Find
1.The first 4 terms of the binomial expansion in ascending powers of x of (1+x/4)^8.
2.Use your expansion to estimate (1.025)^8
Hey, I did one, your turn :)
To find the first 4 terms of the binomial expansion in ascending powers of x for (1+x/4)^8, we can use the binomial theorem. The binomial theorem states that (a + b)^n can be expanded as a sum of terms using the binomial coefficients:
(a + b)^n = C(n,0)*a^n*b^0 + C(n,1)*a^(n-1)*b^1 + C(n,2)*a^(n-2)*b^2 + ... + C(n,n-1)*a*b^(n-1) + C(n,n)*a^0*b^n
where C(n,k) is the binomial coefficient, given by C(n,k) = n! / (k!(n-k)!)
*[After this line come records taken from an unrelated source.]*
-- ==== Sys2Proof/Laws/State.lean ====
section
/-! SUPPORT. What each basic update of State leaves in each field: one lemma per field per update, true by rfl; and the registers
and counters after a write. -/

namespace Sys2Proof.Machine

variable (s : State)

/-! ### wr -/

@[simp] theorem State.wr_pending (a : Nat) (v : Word) : (s.wr a v).pending = s.pending := rfl
@[simp] theorem State.wr_now (a : Nat) (v : Word) : (s.wr a v).now = s.now := rfl
@[simp] theorem State.wr_nowFrac (a : Nat) (v : Word) : (s.wr a v).nowFrac = s.nowFrac := rfl
@[simp] theorem State.wr_free (a : Nat) (v : Word) : (s.wr a v).free = s.free := rfl
@[simp] theorem State.wr_regs (a : Nat) (v : Word) : (s.wr a v).regs = store (regReset a) s.regs a v := rfl
@[simp] theorem State.wr_ctrs (a : Nat) (v : Word) : (s.wr a v).ctrs = s.ctrs := rfl
@[simp] theorem State.wr_holds (a : Nat) (v : Word) : (s.wr a v).holds = s.holds := rfl
@[simp] theorem State.wr_snaps (a : Nat) (v : Word) : (s.wr a v).snaps = s.snaps := rfl
@[simp] theorem State.wr_tvOdd (a : Nat) (v : Word) : (s.wr a v).tvOdd = s.tvOdd := rfl
@[simp] theorem State.wr_mem (a : Nat) (v : Word) : (s.wr a v).mem = s.mem := rfl
@[simp] theorem State.wr_tags (a : Nat) (v : Word) : (s.wr a v).tags = s.tags := rfl
@[simp] theorem State.wr_jobs (a : Nat) (v : Word) : (s.wr a v).jobs = s.jobs := rfl
@[simp] theorem State.wr_beat (a : Nat) (v : Word) : (s.wr a v).beat = s.beat := rfl
@[simp] theorem State.wr_tws (a : Nat) (v : Word) : (s.wr a v).tws = s.tws := rfl
@[simp] theorem State.wr_dirty (a : Nat) (v : Word) : (s.wr a v).dirty = s.dirty := rfl
@[simp] theorem State.wr_pend (a : Nat) (v : Word) : (s.wr a v).pend = s.pend := rfl
@[simp] theorem State.wr_push (a : Nat) (v : Word) : (s.wr a v).push = s.push := rfl
@[simp] theorem State.wr_rows (a : Nat) (v : Word) : (s.wr a v).rows = s.rows := rfl
@[simp] theorem State.wr_rowCmds (a : Nat) (v : Word) : (s.wr a v).rowCmds = s.rowCmds := rfl
@[simp] theorem State.wr_ledger (a : Nat) (v : Word) : (s.wr a v).ledger = s.ledger := rfl
@[simp] theorem State.wr_ledgerHeld (a : Nat) (v : Word) : (s.wr a v).ledgerHeld = s.ledgerHeld := rfl
@[simp] theorem State.wr_msixOn (a : Nat) (v : Word) : (s.wr a v).msixOn = s.msixOn := rfl
@[simp] theorem State.wr_msixTable (a : Nat) (v : Word) : (s.wr a v).msixTable = s.msixTable := rfl
@[simp] theorem State.wr_msixOpen (a : Nat) (v : Word) : (s.wr a v).msixOpen = s.msixOpen := rfl
@[simp] theorem State.wr_msixPending (a : Nat) (v : Word) : (s.wr a v).msixPending = s.msixPending := rfl
@[simp] theorem State.wr_opt (a : Nat) (v : Word) : (s.wr a v).opt = s.opt := rfl
@[simp] theorem State.wr_suspects (a : Nat) (v : Word) : (s.wr a v).suspects = s.suspects := rfl
@[simp] theorem State.wr_carder (a : Nat) (v : Word) : (s.wr a v).carder = s.carder := rfl
@[simp] theorem State.wr_ckp (a : Nat) (v : Word) : (s.wr a v).ckp = s.ckp := rfl
@[simp] theorem State.wr_heard (a : Nat) (v : Word) : (s.wr a v).heard = s.heard := rfl
@[simp] theorem State.wr_pat (a : Nat) (v : Word) : (s.wr a v).pat = s.pat := rfl
@[simp] theorem State.wr_arbs (a : Nat) (v : Word) : (s.wr a v).arbs = s.arbs := rfl
@[simp] theorem State.wr_ceSec (a : Nat) (v : Word) : (s.wr a v).ceSec = s.ceSec := rfl
@[simp] theorem State.wr_prefetch (a : Nat) (v : Word) : (s.wr a v).prefetch = s.prefetch := rfl
@[simp] theorem State.wr_lastWave (a : Nat) (v : Word) : (s.wr a v).lastWave = s.lastWave := rfl
@[simp] theorem State.wr_links (a : Nat) (v : Word) : (s.wr a v).links = s.links := rfl
@[simp] theorem State.wr_swtDraft (a : Nat) (v : Word) : (s.wr a v).swtDraft = s.swtDraft := rfl
@[simp] theorem State.wr_tbFixed (a : Nat) (v : Word) : (s.wr a v).tbFixed = s.tbFixed := rfl
@[simp] theorem State.wr_tbOffsets (a : Nat) (v : Word) : (s.wr a v).tbOffsets = s.tbOffsets := rfl
@[simp] theorem State.wr_tbHeard (a : Nat) (v : Word) : (s.wr a v).tbHeard = s.tbHeard := rfl
@[simp] theorem State.wr_rma (a : Nat) (v : Word) : (s.wr a v).rma = s.rma := rfl
@[simp] theorem State.wr_ciphers (a : Nat) (v : Word) : (s.wr a v).ciphers = s.ciphers := rfl
@[simp] theorem State.wr_ethPorts (a : Nat) (v : Word) : (s.wr a v).ethPorts = s.ethPorts := rfl
@[simp] theorem State.wr_ethRules (a : Nat) (v : Word) : (s.wr a v).ethRules = s.ethRules := rfl
@[simp] theorem State.wr_ethStage (a : Nat) (v : Word) : (s.wr a v).ethStage = s.ethStage := rfl
@[simp] theorem State.wr_policers (a : Nat) (v : Word) : (s.wr a v).policers = s.policers := rfl
@[simp] theorem State.wr_ptpSync (a : Nat) (v : Word) : (s.wr a v).ptpSync = s.ptpSync := rfl
@[simp] theorem State.wr_ptpOrigin (a : Nat) (v : Word) : (s.wr a v).ptpOrigin = s.ptpOrigin := rfl
@[simp] theorem State.wr_ptpAsk (a : Nat) (v : Word) : (s.wr a v).ptpAsk = s.ptpAsk := rfl
@[simp] theorem State.wr_host (a : Nat) (v : Word) : (s.wr a v).host = s.host := rfl
@[simp] theorem State.wr_nvme (a : Nat) (v : Word) : (s.wr a v).nvme = s.nvme := rfl
@[simp] theorem State.wr_spaces (a : Nat) (v : Word) : (s.wr a v).spaces = s.spaces := rfl
@[simp] theorem State.wr_trust (a : Nat) (v : Word) : (s.wr a v).trust = s.trust := rfl
@[simp] theorem State.wr_fuses (a : Nat) (v : Word) : (s.wr a v).fuses = s.fuses := rfl
@[simp] theorem State.wr_flash (a : Nat) (v : Word) : (s.wr a v).flash = s.flash := rfl
@[simp] theorem State.wr_cast (a : Nat) (v : Word) : (s.wr a v).cast = s.cast := rfl
@[simp] theorem State.wr_pwr (a : Nat) (v : Word) : (s.wr a v).pwr = s.pwr := rfl
@[simp] theorem State.wr_tap (a : Nat) (v : Word) : (s.wr a v).tap = s.tap := rfl
@[simp] theorem State.wr_portLinks (a : Nat) (v : Word) : (s.wr a v).portLinks = s.portLinks := rfl
@[simp] theorem State.wr_out (a : Nat) (v : Word) : (s.wr a v).out = s.out := rfl

/-! ### reach -/

@[simp] theorem State.reach_pending (t : Nat) : (s.reach t).pending = s.pending := rfl
@[simp] theorem State.reach_now (t : Nat) : (s.reach t).now = max s.now t := rfl
@[simp] theorem State.reach_nowFrac (t : Nat) : (s.reach t).nowFrac = s.nowFrac := rfl
@[simp] theorem State.reach_free (t : Nat) : (s.reach t).free = s.free := rfl
@[simp] theorem State.reach_regs (t : Nat) : (s.reach t).regs = s.regs := rfl
@[simp] theorem State.reach_ctrs (t : Nat) : (s.reach t).ctrs = s.ctrs := rfl
@[simp] theorem State.reach_holds (t : Nat) : (s.reach t).holds = s.holds := rfl
@[simp] theorem State.reach_snaps (t : Nat) : (s.reach t).snaps = s.snaps := rfl
@[simp] theorem State.reach_tvOdd (t : Nat) : (s.reach t).tvOdd = s.tvOdd := rfl
@[simp] theorem State.reach_mem (t : Nat) : (s.reach t).mem = s.mem := rfl
@[simp] theorem State.reach_tags (t : Nat) : (s.reach t).tags = s.tags := rfl
@[simp] theorem State.reach_jobs (t : Nat) : (s.reach t).jobs = s.jobs := rfl
@[simp] theorem State.reach_beat (t : Nat) : (s.reach t).beat = s.beat := rfl
@[simp] theorem State.reach_tws (t : Nat) : (s.reach t).tws = s.tws := rfl
@[simp] theorem State.reach_dirty (t : Nat) : (s.reach t).dirty = s.dirty := rfl
@[simp] theorem State.reach_pend (t : Nat) : (s.reach t).pend = s.pend := rfl
@[simp] theorem State.reach_push (t : Nat) : (s.reach t).push = s.push := rfl
@[simp] theorem State.reach_rows (t : Nat) : (s.reach t).rows = s.rows := rfl
@[simp] theorem State.reach_rowCmds (t : Nat) : (s.reach t).rowCmds = s.rowCmds := rfl
@[simp] theorem State.reach_ledger (t : Nat) : (s.reach t).ledger = s.ledger := rfl
@[simp] theorem State.reach_ledgerHeld (t : Nat) : (s.reach t).ledgerHeld = s.ledgerHeld := rfl
@[simp] theorem State.reach_msixOn (t : Nat) : (s.reach t).msixOn = s.msixOn := rfl
@[simp] theorem State.reach_msixTable (t : Nat) : (s.reach t).msixTable = s.msixTable := rfl
@[simp] theorem State.reach_msixOpen (t : Nat) : (s.reach t).msixOpen = s.msixOpen := rfl
@[simp] theorem State.reach_msixPending (t : Nat) : (s.reach t).msixPending = s.msixPending := rfl
@[simp] theorem State.reach_opt (t : Nat) : (s.reach t).opt = s.opt := rfl
@[simp] theorem State.reach_suspects (t : Nat) : (s.reach t).suspects = s.suspects := rfl
@[simp] theorem State.reach_carder (t : Nat) : (s.reach t).carder = s.carder := rfl
@[simp] theorem State.reach_ckp (t : Nat) : (s.reach t).ckp = s.ckp := rfl
@[simp] theorem State.reach_heard (t : Nat) : (s.reach t).heard = s.heard := rfl
@[simp] theorem State.reach_pat (t : Nat) : (s.reach t).pat = s.pat := rfl
@[simp] theorem State.reach_arbs (t : Nat) : (s.reach t).arbs = s.arbs := rfl
@[simp] theorem State.reach_ceSec (t : Nat) : (s.reach t).ceSec = s.ceSec := rfl
@[simp] theorem State.reach_prefetch (t : Nat) : (s.reach t).prefetch = s.prefetch := rfl
@[simp] theorem State.reach_lastWave (t : Nat) : (s.reach t).lastWave = s.lastWave := rfl
@[simp] theorem State.reach_links (t : Nat) : (s.reach t).links = s.links := rfl
@[simp] theorem State.reach_swtDraft (t : Nat) : (s.reach t).swtDraft = s.swtDraft := rfl
@[simp] theorem State.reach_tbFixed (t : Nat) : (s.reach t).tbFixed = s.tbFixed := rfl
@[simp] theorem State.reach_tbOffsets (t : Nat) : (s.reach t).tbOffsets = s.tbOffsets := rfl
@[simp] theorem State.reach_tbHeard (t : Nat) : (s.reach t).tbHeard = s.tbHeard := rfl
@[simp] theorem State.reach_rma (t : Nat) : (s.reach t).rma = s.rma := rfl
@[simp] theorem State.reach_ciphers (t : Nat) : (s.reach t).ciphers = s.ciphers := rfl
@[simp] theorem State.reach_ethPorts (t : Nat) : (s.reach t).ethPorts = s.ethPorts := rfl
@[simp] theorem State.reach_ethRules (t : Nat) : (s.reach t).ethRules = s.ethRules := rfl
@[simp] theorem State.reach_ethStage (t : Nat) : (s.reach t).ethStage = s.ethStage := rfl
@[simp] theorem State.reach_policers (t : Nat) : (s.reach t).policers = s.policers := rfl
@[simp] theorem State.reach_ptpSync (t : Nat) : (s.reach t).ptpSync = s.ptpSync := rfl
@[simp] theorem State.reach_ptpOrigin (t : Nat) : (s.reach t).ptpOrigin = s.ptpOrigin := rfl
@[simp] theorem State.reach_ptpAsk (t : Nat) : (s.reach t).ptpAsk = s.ptpAsk := rfl
@[simp] theorem State.reach_host (t : Nat) : (s.reach t).host = s.host := rfl
@[simp] theorem State.reach_nvme (t : Nat) : (s.reach t).nvme = s.nvme := rfl
@[simp] theorem State.reach_spaces (t : Nat) : (s.reach t).spaces = s.spaces := rfl
@[simp] theorem State.reach_trust (t : Nat) : (s.reach t).trust = s.trust := rfl
@[simp] theorem State.reach_fuses (t : Nat) : (s.reach t).fuses = s.fuses := rfl
@[simp] theorem State.reach_flash (t : Nat) : (s.reach t).flash = s.flash := rfl
@[simp] theorem State.reach_cast (t : Nat) : (s.reach t).cast = s.cast := rfl
@[simp] theorem State.reach_pwr (t : Nat) : (s.reach t).pwr = s.pwr := rfl
@[simp] theorem State.reach_tap (t : Nat) : (s.reach t).tap = s.tap := rfl
@[simp] theorem State.reach_portLinks (t : Nat) : (s.reach t).portLinks = s.portLinks := rfl
@[simp] theorem State.reach_out (t : Nat) : (s.reach t).out = s.out := rfl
Let's apply this to (1+x/4)^8:
First, we need to expand the binomial coefficient C(8,0):
C(8,0) = 8! / (0!(8-0)!)
= 8! / 8!
= 1
So the first term of the expansion is 1*(1)^(8-0)*(x/4)^0 = x^0 = 1.
Next, we expand the binomial coefficient C(8,1):
C(8,1) = 8! / (1!(8-1)!)
= 8! / (1! * 7!)
= 8
So the second term of the expansion is 8*(1)^(8-1)*(x/4)^1 = 8*(x/4) = 2x.
Continuing this process, we can find the third and fourth terms of the expansion:
C(8,2) = 8! / (2!(8-2)!)
= 8! / (2! * 6!)
= 28
So the third term of the expansion is 28*(1)^(8-2)*(x/4)^2 = 28*(x/4)^2 = 7/2 * x^2.
C(8,3) = 8! / (3!(8-3)!)
= 8! / (3! * 5!)
= 56
So the fourth term of the expansion is 56*(1)^(8-3)*(x/4)^3 = 56*(x/4)^3 = 14 * x^3 / 8.
Therefore, the first 4 terms of the binomial expansion in ascending powers of x of (1+x/4)^8 are:
1 + 2x + 7/2 * x^2 + 14 * x^3 / 8.
Now, let's use this expansion to estimate (1.025)^8:
(1.025)^8 ≈ 1 + 2*(1.025) + 7/2 * (1.025)^2 + 14 * (1.025)^3 / 8
Calculating this expression will give us an estimate of (1.025)^8.
To find the first 4 terms of the binomial expansion of (1+x/4)^8, we can use the binomial theorem which states that:
(1+x)^n = C(n,0) x^0 + C(n,1) x^1 + C(n,2) x^2 + C(n,3) x^3 + ...
where C(n,k) represents the binomial coefficient, given by C(n,k) = n! / (k! * (n-k)!)
In our case, we have (1+x/4)^8, so we can substitute n = 8 into our formula.
1. First, let's calculate the binomial coefficients:
C(8,0) = 8! / (0! * (8-0)!) = 1
C(8,1) = 8! / (1! * (8-1)!) = 8
C(8,2) = 8! / (2! * (8-2)!) = 28
C(8,3) = 8! / (3! * (8-3)!) = 56
2. Now, let's write out the first 4 terms of the expansion using the binomial coefficients:
Term 1: C(8,0) (x/4)^0 = 1
Term 2: C(8,1) (x/4)^1 = 8 * (x/4) = 2x
Term 3: C(8,2) (x/4)^2 = 28 * (x/4)^2 = 7x^2/4
Term 4: C(8,3) (x/4)^3 = 56 * (x/4)^3 = 14x^3/16
Therefore, the first 4 terms of the binomial expansion of (1+x/4)^8 are: 1, 2x, 7x^2/4, and 14x^3/16.
To estimate (1.025)^8 using this expansion, we can substitute x = 0.025 into our expansion:
(1.025)^8 ≈ 1 + 2(0.025) + 7(0.025^2)/4 + 14(0.025^3)/16
Calculating the values, we get:
(1.025)^8 ≈ 1 + 0.05 + 0.0034375 + 0.000134765625
(1.025)^8 ≈ 1.0534375
Therefore, (1.025)^8 is approximately equal to 1.0534375.